Roll Call: Johnson And Reardon: Health Investment For Cities, Nation Is Smart
It has been said that politics makes strange bedfellows, and our unlikely pairing may be Exhibit A: the Republican mayor of Hernando, Miss., and the Democratic mayor of Wyandotte County, Kan. We may be 500 miles apart and have traveled different paths on this journey, but we both share a passion for helping those who live in our areas become healthier and more productive. ... But we've both found that investing in health and prevention not only helps our friends' and neighbors' quality of life, it also gives our limited budgets the most bang for their buck (Chip Johnson and Joe Reardon, 8/6).

USA Today: Lab Test Access Carries Unintended Consequences
A patient once blamed me for causing him considerable anxiety because he had to wait several weeks before receiving the results of a lab test, which I had ordered. Many patients commonly have to wait days, if not weeks, before getting lab results from their doctor. The delay can affect patients' health negatively (Kevin Pho, 8/5).

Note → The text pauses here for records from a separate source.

/-- R40: a link record. -/
structure LinkRec where
  linkState : LinkState
  present : Bool
  senseRun : Nat
  lanes : Nat
  maxLanes : Nat
  phase : Option Phase
  selected : Option Nat
  lastOffer : Option Nat
  attemptFrames : Nat
  retryCount : Nat
  windowStart : Nat
  errorCount : Nat
  retrainRequested : Bool
  autonomous : Bool
  lanesBefore : Nat
  lastGoodMic : Int
  callBound : Bool
  callSerial : Byte
  grace : Nat
  absenceTimer : AbsenceTimer
  /-- R37: the link frames counted since reset, in which `windowStart` is a place. -/
  linkFrame : Nat
  /-- R47: the microphone input of the frame period in progress; none where the link frame was outside ACTIVE. -/
  mic : Table 64 (Option Int)
  /-- R38: the downstream link frame last sent; none while no frame is sent. -/
  down : Option (BitVec 40)
  deriving DecidableEq, Repr

/-- R40: a link record after reset. -/
def LinkRec.reset : LinkRec where
  linkState := .detect
  present := false
  senseRun := 0
  lanes := 1
  maxLanes := 2
  phase := none
  selected := none
  lastOffer := none
  attemptFrames := 0
  retryCount := 0
  windowStart := 0
  errorCount := 0
  retrainRequested := false
  autonomous := false
  lanesBefore := 1
  lastGoodMic := 0
  callBound := false
  callSerial := 0
  grace := 500
  absenceTimer := .stopped
  linkFrame := 0
  mic := Vector.replicate 64 none
  down := none

/-- R26: the slot map. -/
structure SlotMap where
  rx : Table 32 RxRole
  tx : Table 32 TxRole
  deriving DecidableEq, Repr

/-- R26: the slot map after reset. -/
def SlotMap.reset : SlotMap where
  rx := Vector.replicate 32 .unbound
  tx := Vector.replicate 32 .unbound

/-- R30, R31: the highway interface. -/
structure Highway where
  sync : SyncState
  goodCount : Nat
  missCount : Nat
  /-- R32: bit clocks from the latest misplaced pulse since the last good sync to the next expected instant; a period without
  bit clocks counts as 512 (assumption 58). -/
  sinceMisplaced : Option Nat
  frameCounter : BitVec 32
  /-- R29: sample periods opened in the frame period in progress, 0–64. -/
  sampleIx : Nat
  /-- R34: the frame period in progress is a collection period. -/
  collecting : Bool
  /-- R34: microseconds of the local clock since the loss was declared. -/
  lossMicros : Nat
  /-- R28: the roles in force for the frame period in progress. -/
  roles : SlotMap
  /-- R29: the receive samples collected in the frame period in progress, oldest sample period first. -/
  collected : List (List Int)
  /-- R25: what each transmit timeslot drove in the last sample period; none is undriven. -/
  txPins : Table 32 (Option Int)
  deriving DecidableEq, Repr

/-- R30, R31, R35: the highway interface after reset; the miss count starts at 0 (assumption 42). -/
def Highway.reset : Highway where
  sync := .acquiring
  goodCount := 0
  missCount := 0
  sinceMisplaced := none
  frameCounter := 0
  sampleIx := 0
  collecting := false
  lossMicros := 0
  roles := .reset
  collected := []
  txPins := Vector.replicate 32 none

/-- R84: what the link controller hands for a position with a frame. -/
structure MicIn where
  samples : List Int
  whole : Bool
  active : Bool
  deriving DecidableEq, Repr

/-- R84: what the echo unit hands the suppressor and mixer for a bound position. -/
structure EchoOut where
  customer : List Int
  residual : List Int
  farEnd : Bool
  doubleTalk : Bool
  hangover : Nat
  deriving DecidableEq, Repr

/-- R116: the coach frame of an attached source. -/
structure CoachOut where
  voice : List Int
  position : Pos
  mode : CoachMode
  level : Nat
  active : Bool
  deriving DecidableEq, Repr

/-- R94: the audio frame of a player that serves a position. -/
structure PlayerOut where
  samples : List Int
  level : Nat
  playing : Bool
  subscribers : List Pos
  served : Option (Pos × OneShot)
  deriving DecidableEq, Repr

/-- R29: the input of the frame last closed, which blocks have still to take its frame boundary, what they have
handed on for it, and the output being sent. -/
structure FrameBus where
  echoDue : Bool
  coachDue : Bool
  playerDue : Bool
  holdDue : Bool
  mixDue : Bool
  customers : Table 16 (List Int)
  voices : Table 4 (List Int)
  mics : Table 16 MicIn
  echoOut : Table 16 (Option EchoOut)
  coachOut : Table 4 (Option CoachOut)
  playerOut : Table 6 (Option PlayerOut)
  sendOut : Table 16 (Option (List Int))
  earOut : Table 16 (Option (List Int × List Int))
  monitorOut : Table 4 (Option (List Int))
  deriving DecidableEq, Repr

/-- R29, R35: no frame has been closed after reset. -/
def FrameBus.reset : FrameBus where
  echoDue := false
  coachDue := false
  playerDue := false
  holdDue := false
  mixDue := false
  customers := Vector.replicate 16 []
  voices := Vector.replicate 4 []
  mics := Vector.replicate 16 { samples := [], whole := false, active := false }
  echoOut := Vector.replicate 16 none
  coachOut := Vector.replicate 4 none
  playerOut := Vector.replicate 6 none
  sendOut := Vector.replicate 16 none
  earOut := Vector.replicate 16 none
  monitorOut := Vector.replicate 4 none

/-- R58: a canceller record; the taps themselves stand in the tap pool, block by block (R62). -/
structure CancRec where
  mode : CancMode
  requested : Nat
  blocks : List (Fin 128)
  stepCode : Nat
  dtCode : Nat
  hangover : Nat
  hangoverCount : Nat
  pAct : Nat
  divergence : Nat
  erle : Nat
  /-- The reference history, oldest sample first. -/
  history : List Int
  deriving DecidableEq, Repr

/-- R58: a canceller record after reset. -/
def CancRec.reset : Canc → CancRec
  | .line =>
    { mode := .adapt, requested := 6, blocks := [], stepCode := 2, dtCode := 1, hangover := 8, hangoverCount := 0,
      pAct := 4000, divergence := 0, erle := 0, history := List.replicate 1088 0 }
  | .acoustic =>
    { mode := .adapt, requested := 2, blocks := [], stepCode := 3, dtCode := 3, hangover := 8, hangoverCount := 0,
      pAct := 4000, divergence := 0, erle := 0, history := List.replicate 320 0 }

/-- A canceller by position and kind. -/
structure CancId where
  pos : Pos
  canc : Canc
  deriving DecidableEq, Repr

/-- R58, R73, R74: the echo unit with the tap pool. -/
structure EchoUnit where
  line : Table 16 CancRec
  acoustic : Table 16 CancRec
  bound : Table 16 Bool
  /-- R70: the acoustic canceller waits for a reset of its taps. -/
  resetMark : Table 16 Bool
  taps : Table 128 (List Int)
  free : List (Fin 128)
  waiting : List CancId
  deriving DecidableEq, Repr

/-- R58: the echo unit after reset. -/
def EchoUnit.reset : EchoUnit where
  line := Vector.replicate 16 (.reset .line)
  acoustic := Vector.replicate 16 (.reset .acoustic)
  bound := Vector.replicate 16 false
  resetMark := Vector.replicate 16 false
  taps := Vector.replicate 128 (List.replicate 64 0)
  free := List.finRange 128
  waiting := []

/-- R83: a suppressor record. -/
structure SuppRec where
  noiseFloor : Nat
  gain : Nat
  alphaQ : Nat
  gMin : Nat
  nlp : Bool
  nlpEngaged : Bool
  cnRegister : BitVec 16
  floorReset : Bool
  bound : Bool
  deriving DecidableEq, Repr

iWatch News:  Real-World Health Insurance Math Doesn't Add Up
Aetna's had a lot to say lately about how business is good. The company disclosed last week that it made $458 million in profits this spring and said it expected to make more money this year than executives previously thought possible. … A significant part of Aetna's revenues come from its student health plan business. The company contracts with many colleges across the country to provide coverage to students. Trouble is, those policies typically have low annual and lifetime limits -; as was discovered recently by Arijit Guha, a 31-year-old graduate student at Arizona State University who's been diagnosed with colon cancer. Guha was paying $400 a month for a policy that had a $300,000 lifetime limit. It didn't take long for his care, including surgery and chemotherapy, to quickly exceed that (Wendell Potter, 8/6).